-- ==== Sys2Proof/Proofs/FenceCommands.lean ====
section
/-!
PROOF. Confirmations and their answers, the owner's fences and removals, the fence port, the resend and the latent
window (R196, R202 to R207, R209).
-/
namespace Sys2Proof.Machine

/-! ### The CC stores a confirmation (R202, R203) -/

section
variable {s t u : State} {unit reason i : Nat}

theorem storeFence_held (known : Bool) (hheld : fenceHeld s unit = some i) :
    storeFence unit reason s known = ((3, i), s) := by
  simp only [storeFence, hheld]

/-- The unit joins the set and its update is queued; an engine's confirmation on its way to the CC has confirmed it
already. -/
theorem storeFence_newEntry (hheld : fenceHeld s unit = none)
    (hlog : logAppend (unit % 2 ^ 24 + 2 ^ 24 * reason) s = (some i, t))
    (hu : u = { t with
      fset := t.fset.filter (fun x => x.unit != unit) ++ [FUnit.mk unit reason i false false]
      fenceQ := t.fenceQ ++ [FUpd.mk unit true reason i false] }) :
    storeFence unit reason s true = ((0, i), fenceSync (if unitKind unit = 0 then u else confirmEffect unit u)) := by
  simp only [storeFence, hheld, hlog, Option.getD_some, Bool.true_or, and_true, ← hu]

end

/-! ### A confirmation arrives and is answered (R204) -/

section
variable {s : State}

/-- What goes with the FSs that an effect stops depends on the states before and after it alone. -/
theorem afterFs_congr {g : State → State} {t : State} (h : g s = t) : afterFs g s = afterFs (fun _ => t) s := by
  rw [afterFs, h, afterFs]

section
variable {m : Confirm} {l : List Confirm} (hq : s.confQ = m :: l) (hon : s.aonOnly = false)
include hq hon

theorem confirmArrive_oldest {t : State} {status i : Nat}
    (hstore : storeFence m.unit m.reason { s with confQ := l } true = ((status, i), t)) :
    confirmArrive s = { t with ansQ := t.ansQ ++ [FAnswer.mk m.src m.unit status i] } := by
  simp only [confirmArrive, hq, hon, hstore, Bool.false_eq_true, if_false]

theorem exec_fenceConfirmArrive {t : State} {status i : Nat}
    (hstore : storeFence m.unit m.reason { s with confQ := l } true = ((status, i), t)) :
    exec .fenceConfirmArrive s =
      .next (afterFs (fun _ => { t with ansQ := t.ansQ ++ [FAnswer.mk m.src m.unit status i] }) s) := by
  change execFenceConfirmArrive s = _
  rw [execFenceConfirmArrive, afterFs_congr (confirmArrive_oldest hq hon hstore)]

end

theorem exec_fenceAnswer_oldest {m : FAnswer} {l : List FAnswer} (hq : s.ansQ = m :: l) (hon : s.aonOnly = false) :
    exec .fenceAnswer s = .next (fenceReturn m.dst m.unit (m.status + 2 ^ 8 * m.idx) { s with ansQ := l }) := by
  change execFenceAnswer s = _
  simp only [execFenceAnswer, hq, hon, Bool.false_eq_true, if_false]

end

/-! ### The owner's fences and removals (R205, R206) -/

section
variable {s : State} {w : Writer} {v : Nat} (hown : s.isOwner w = true)
include hown

/-- Reason field 0 stands for reason 0x0A. -/
theorem fenceCmdWrite_fence (hfence : bit v 32 = false) (hlive : s.scrapped = false) (hreason : bits v 24 8 = 0)
    (hpresent : unitPresent (bits v 0 24) = true) (hallowed : ccFenceRefused s (bits v 0 24) = false) :
    fenceCmdWrite w v s = (storeFence (bits v 0 24) 0x0A s).2 := by
  have hgood : reasonBad 0x0A = false := by decide
  simp only [fenceCmdWrite, hown, hfence, hlive, hreason, hpresent, hallowed, hgood, Bool.not_true, Bool.or_self,
    Bool.false_eq_true, if_false, if_true]

theorem fenceCmdWrite_absentUnit (hfence : bit v 32 = false) (habsent : unitPresent (bits v 0 24) = false) :
    fenceCmdWrite w v s = s.wr F.CC_FENCE_STAT_refused 0 1 := by
  simp only [fenceCmdWrite, hown, hfence, habsent, Bool.not_true, Bool.not_false, Bool.or_true, Bool.true_or,
    Bool.false_eq_true, if_false, if_true]

theorem fenceCmdWrite_removeUnlisted (hremove : bit v 32 = true) (hunlisted : logFind s (bits v 0 24) = none) :
    fenceCmdWrite w v s = s.wr F.CC_FENCE_STAT_refused 0 1 := by
  simp only [fenceCmdWrite, hown, hremove, hunlisted, Bool.not_true, Bool.false_eq_true, if_false, if_true]

theorem fenceCmdWrite_removeListed {t : State} {i j : Nat} (hremove : bit v 32 = true)
    (hlisted : logFind s (bits v 0 24) = some j) (hfactory : s.factory = true)
    (hfuse : s.fuseBad.contains (bits v 0 24) = false) (hlog : logAppend (bits v 0 24 % 2 ^ 24) s = (some i, t)) :
    fenceCmdWrite w v s = fenceSync { t with fenceQ := t.fenceQ ++ [FUpd.mk (bits v 0 24) false 0 i false] } := by
  simp only [fenceCmdWrite, hown, hremove, hlisted, hfactory, hfuse, hlog, Bool.not_true, Bool.or_self,
    Bool.false_eq_true, if_false, if_true]

end

section
variable {s t : State} {w : Writer} {v : Nat} (h : Granted s w .CC_FENCE_CMD 0) (ht : fenceCmdWrite w v s = t)
include h ht

theorem exec_ownerFence_granted :
    exec (.ownerFence w v) s = .next (wrote w .CC_FENCE_CMD 0 (afterFs (fun _ => t) s)) := by
  change execOwnerFence w v s = _
  rw [execOwnerFence, regWrite_granted h, afterFs_congr ht]

/-- A removal is a write of the same register, told apart by bit 32 of the value. -/
theorem exec_fenceRemove_granted :
    exec (.fenceRemove w v) s = .next (wrote w .CC_FENCE_CMD 0 (afterFs (fun _ => t) s)) :=
  exec_ownerFence_granted h ht

end

/-! ### The fence port (R207, R209) -/

section
variable {s : State}

theorem exec_fenceUpdate_free {u : FUpd} {l : List FUpd} (hport : s.fencePort = none) (hq : s.fenceQ = u :: l) :
    exec .fenceUpdate s = .next { s with
      fencePort := some { upd := u, since := s.wt }
      fenceQ := l } := by
  change execFenceUpdate s = _
  simp only [execFenceUpdate, hport, hq]

theorem exec_fenceResync : exec .fenceResync s =
    .next (fenceSync { s with fenceQ := resendList s ++ s.fenceQ.filter (fun u => !u.resend) }) := rfl

variable {p : FPort} (hport : s.fencePort = some p)
include hport

theorem exec_fenceUpdate_driven : exec .fenceUpdate s = .next s := by
  change execFenceUpdate s = _
  simp only [execFenceUpdate, hport]

theorem exec_fenceAck_firstOfUnit {t : State} {x : FUnit} (hset : p.upd.set = true)
    (hfind : s.fset.find? (fun x => x.unit == p.upd.unit) = some x) (hfirst : x.acked = false)
    (ht : t = { s with
      fencePort := none
      fset := s.fset.map (fun y => if y.unit = p.upd.unit then { y with acked := true } else y) }) :
    exec .fenceAck s = .next (setAcked (fenceSync (raiseUnit
      { code := Code.UNIT_FENCED, unit := p.upd.unit, params := p.upd.reason + 2 ^ 8 * p.upd.idx }
      (unitAcked p.upd.unit t)))) := by
  change execFenceAck s = _
  simp only [execFenceAck, fenceAck, hport, hset, hfind, hfirst, Bool.false_eq_true, if_false, if_true, ← ht]

theorem exec_fenceAckTimeout_recorded (hpast : p.timedOut = true) : exec .fenceAckTimeout s = .next s := by
  change execFenceAckTimeout s = _
  simp only [execFenceAckTimeout, hport, hpast, if_true]

variable {t : State} (hnew : p.timedOut = false)
  (ht : t = s.toWt (p.since + max 1 (s.rd F.CC_FIX_POLICY_ack_ms) * ms))
include hnew ht

theorem exec_fenceAckTimeout_firstOfUnit
    (hfirst : (p.upd.set && s.fset.any (fun x => x.unit == p.upd.unit && (x.acked || x.late))) = false) :
    exec .fenceAckTimeout s = .next (raiseCc
      { code := Code.FENCE_ACK_TIMEOUT, unit := p.upd.unit, params := b2n p.upd.set }
      { t with
        fencePort := some { p with timedOut := true }
        fset := s.fset.map (fun x => if x.unit = p.upd.unit then { x with late := true } else x) }) := by
  change execFenceAckTimeout s = _
  simp only [execFenceAckTimeout, hport, hnew, State.toWt_fset, hfirst, Bool.false_eq_true, if_false, ht]

theorem exec_fenceAckTimeout_known
    (hknown : (p.upd.set && s.fset.any (fun x => x.unit == p.upd.unit && (x.acked || x.late))) = true) :
    exec .fenceAckTimeout s = .next { t with fencePort := some { p with timedOut := true } } := by
  change execFenceAckTimeout s = _
  simp only [execFenceAckTimeout, hport, hnew, State.toWt_fset, hknown, Bool.false_eq_true, if_false, if_true, ht]

end

/-! ### The latent window (R196) -/

theorem exec_latentWindow_ends {s t : State} {e k : Nat} {x : Latent} (he : engOk e = true)
    (hat : latentAt s e = some (k, x)) (hconf : x.confirmed = false) (hlive : s.fieldLive (engField e) = true)
    (ht : t = s.toWt (x.window + max 1 (s.rd F.FS_FIX_CFG_latent_s (engField e)) * sec)) :
    exec (.latentWindow e) s =
      .next (notifyFs (engField e) Code.LATENT_WINDOW e 0 (setLatent k { x with window := t.wt } t)) := by
  change execLatentWindow e s = _
  simp only [execLatentWindow, onUnit_ok he, hat, hconf, hlive, Bool.not_true, Bool.or_self, Bool.false_eq_true,
    if_false, ← ht]

/-- Settles O16: each clause is one case of a confirmation's way to the CC, of the owner's command, of the port or of
the latent window. -/
theorem fenceCommands : Obligations.FenceCommands := by
  unfold Obligations.FenceCommands
  refine ⟨?_, ?_, ?_, ?_, ?_, ?_, ?_, ?_, ?_, ?_, ?_, ?_, ?_, ?_⟩
  · rintro s t u v w m l i hq hon rfl hheld hlog hw rfl
    exact exec_fenceConfirmArrive hq hon (storeFence_newEntry hheld hlog hw)
  · intro s m l i hq hon hheld
    exact exec_fenceConfirmArrive hq hon (storeFence_held true hheld)
  · intro s m l hq hon
    exact exec_fenceAnswer_oldest hq hon
  · intro s w v h hown hfence hlive hreason hpresent hallowed
    exact exec_ownerFence_granted h (fenceCmdWrite_fence hown hfence hlive hreason hpresent hallowed)
  · intro s w v h hown hfence habsent
    exact exec_ownerFence_granted h (fenceCmdWrite_absentUnit hown hfence habsent)
  · intro s w v h hown hremove hunlisted
    exact exec_fenceRemove_granted h (fenceCmdWrite_removeUnlisted hown hremove hunlisted)
  · intro s t w v i j h hown hremove hlisted hfactory hfuse hlog
    exact exec_fenceRemove_granted h (fenceCmdWrite_removeListed hown hremove hlisted hfactory hfuse hlog)
  · intro s u l hport hq
    exact exec_fenceUpdate_free hport hq
  · intro s p hport
    exact exec_fenceUpdate_driven hport
  · intro s t p x hport hset hfind hfirst ht
    exact exec_fenceAck_firstOfUnit hport hset hfind hfirst ht
  · intro s p hport hpast
    exact exec_fenceAckTimeout_recorded hport hpast
  · intro s t p hport hnew ht
    exact ⟨exec_fenceAckTimeout_firstOfUnit hport hnew ht, exec_fenceAckTimeout_known hport hnew ht⟩
  · intro s
    exact exec_fenceResync
  · intro s t e k x he hat hconf hlive ht
    exact exec_latentWindow_ends he hat hconf hlive ht

end Sys2Proof.Machine
end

(PROBLEM): Everything in the material above from the line that has "exact exec_fenceAck_firstOfUnit hport" through the line that has "x he hat hconf hlive ht" must be duplicated exactly, with no other lines given.

(THE COMPLETED TASK):
    exact exec_fenceAck_firstOfUnit hport hset hfind hfirst ht
  · intro s p hport hpast
    exact exec_fenceAckTimeout_recorded hport hpast
  · intro s t p hport hnew ht
    exact ⟨exec_fenceAckTimeout_firstOfUnit hport hnew ht, exec_fenceAckTimeout_known hport hnew ht⟩
  · intro s
    exact exec_fenceResync
  · intro s t e k x he hat hconf hlive ht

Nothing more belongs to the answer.